Layoffs are often done to save money. Unfortunately, cutting jobs is usually a short-term fix, detrimental to the company.

But many companies persist in using layoffs as a first choice for cutting costs simply because many companies are caught up in the powerful temptation to lay people off when companies are desperate to improve bottom line.

Calculating the savings from firing staff is easy. But my experience is figuring the real cost of a redundancy program is often very difficult.

In fact, you can't do it precisely. So many companies, rather than trying to get the costs approximately right, just assume that the cost of lay offs equal the severance costs and pay back is less than three years.

That's is very wrong, and it can get a company into big trouble.

Sometimes, of course, layoffs are unavoidable if the company is over weight at the waistline and recruitment has taken place with no proper basis.

HR Context

From a HR context, many companies now state an explicit goal of being an employer of choice in their industry. That's a lofty goal in an economy where the war for talent is a long-term necessity.

Therefore a company needs to be mindful how badly a layoff could damage the company's brand as an employer-and its ability to attract the best talent in the future?
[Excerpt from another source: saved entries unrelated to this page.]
/-- A spray cell at POR (R66). R66 gives the fetch index no POR value: 0, DESIGN CHOICE (log 6). -/
def SprayCell.reset : SprayCell :=
  { state := .unhomed, gantry := none, haltDue := false, buffer := Vector.replicate 4 none, fill := 0, exec := 0
    fetchIndex := 0, fetch := .none, program := none, runZone := none, skip := false, executing := none
    homeTimer := none, gantryTimer := none, leadTimer := none, valveTimer := none, starveTimer := none
    runMark := none, counts := ProgramCounts.zero, valveOpen := false }

/-- A lane at POR (R106). -/
def Lane.reset : Lane :=
  { cls := none, bound := 0, state := .stopped, belt := none, order := [], lastEntry := none, arrival := none }

/-- A thermal zone at POR (R120). -/
def ZoneSense.reset : ZoneSense := { cond := .normal, temp := none, holdStart := none }

/-- The fault record at POR (R170). -/
def FaultRecord.clear : FaultRecord :=
  { correctable := false, nonfatal := false, fatal := false, lastCorrectable := none, lastNonfatal := none
    lastFatal := none, firstFatal := none }

/-- The Line Tracker at POR, its sensor inputs as they are (R172). -/
def Ltk.reset (sensors : Sensors) : Ltk :=
  { table := Vector.replicate 24 none, sensors := sensors, moves := [], loadEntry := none, reads := [], writes := [] }

/-- The Recipe Store Controller at POR: slots EMPTY, cell B's the last fetch grant (R40), the first header grant due
(R27). Store state, boundary, Q, directory copy and live configuration are set by start-up; until then they hold
DESIGN CHOICE values (log 6). -/
def Rsc.reset : Rsc :=
  { storeState := .blank, lockBoundary := 0, qCount := 0, dir := Vector.replicate 256 0, live := LiveConfig.default
    slots := Vector.replicate 8 .empty, loadList := [], walk := none, port := none, lastFetch := .b, hostReq := none
    startUp := some { directory := false, grant := 0, bytes := [], failed := false, config := LiveConfig.default } }

/-- The Cure Tunnel Controller at POR, its ballast fault input as it is (R106, R115, R118, R120, R124). -/
def Ctc.reset (ballastFault : Bool) : Ctc :=
  { lane1 := Lane.reset, lane2 := Lane.reset, waiting := none, wetQueue := [], exitHolder := none
    lamp := { state := .off, warmUp := none, count := 0, ballastOn := false, ballastFault := ballastFault }
    shutterOpen := false, measured := 0, zones := Vector.replicate 4 ZoneSense.reset, uvAt := 0, thermalAt := 0 }

/-- The Hold Manager at POR (R146, R147). -/
def Hmg.reset : Hmg := { bench := Vector.replicate 4 none, queue := [] }

/-- The Line Mode and Fault unit at POR, the emergency-stop input as it is (R163, R170, R173). -/
def Lmf.reset (estop : Bool) : Lmf := { mode := .idle, estop := estop, clock := 0, record := FaultRecord.clear }

/-- The Link Interface Unit at POR with the strap read (R176, R178, R183, R185, R186). -/
def Liu.reset (fast : Bool) : Liu :=
  { hostRx := .hunt, benchRx := .hunt, hostFast := fast, replies := [], held := none, hostTx := none, benchTx := none
    reports := [], lost := 0, full := false, online := false, silence := none }

/-- The machine right after reset: every block at its POR value with start-up's first store read due (R172), no command
waiting, the input pins clear (log 5), the store erased (log 7). -/
def State.reset : State :=
  { pending := [], ltk := Ltk.reset Sensors.clear, rsc := Rsc.reset
    ine := { mask := Head.reset, inspect := Head.reset }, scc := { a := SprayCell.reset, b := SprayCell.reset }
    ctc := Ctc.reset false, hmg := Hmg.reset, lmf := Lmf.reset false, liu := Liu.reset false
    store := [], freeCount := 0 }

end Sys2Proof.Machine
end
Layoffs greatly increase the chance that a company could be firing a future company leader.

Then the other concern is Morale costs. Even the survivors pay a price. They will certainly experience some grief.

They also fear the loss of their own job. Then often when companies lay off employees strictly as a cost-saving measure, investors and analysts may see the move as a sign of internal trouble-and that can send the share price down.

Also companies need to be mindful of re-hiring costs.

The day will come when business picks up, and when it does; the company will face the costs and delays of hiring and training new employees.

While the companies that have held on to their staff will be able to respond far more aggressively.

Not many companies can avoid layoffs in a downturn. Yet some manage. What do they do instead? Everyone today understands that good steward of their resources would ensure they don't need to cut jobs and many employees are ready to accommodate and support all operational excellence initiatives.

Furthermore, companies that develop a reputation of too readily off loading staff whom they until recently called the most valuable asset will suffer eventually when business improves.

While modest job cuts may be required, companies should look at amalgamating roles; halt all non-urgent recruitment and scrap roles that cannot contribute to the bottom-line.

Other options to free liquidity would be to unlock the cash tied up in the business that has poor IRR.

Companies can start by reducing inventory, stretching payables, managing facility costs, combining organizational units, have rigorous appraisal systems that differentiate high/low performers, stepping up the collection of receivables, process improvements and perhaps even postponing non-critical capital expenditure.

After all those adjustments and initiatives, if job cuts still become an absolute necessity to take out the excess people, then companies need to have a clear process that is tailored, flexible and transparent to manage the redundancies and finally strategy to manage the political fallout.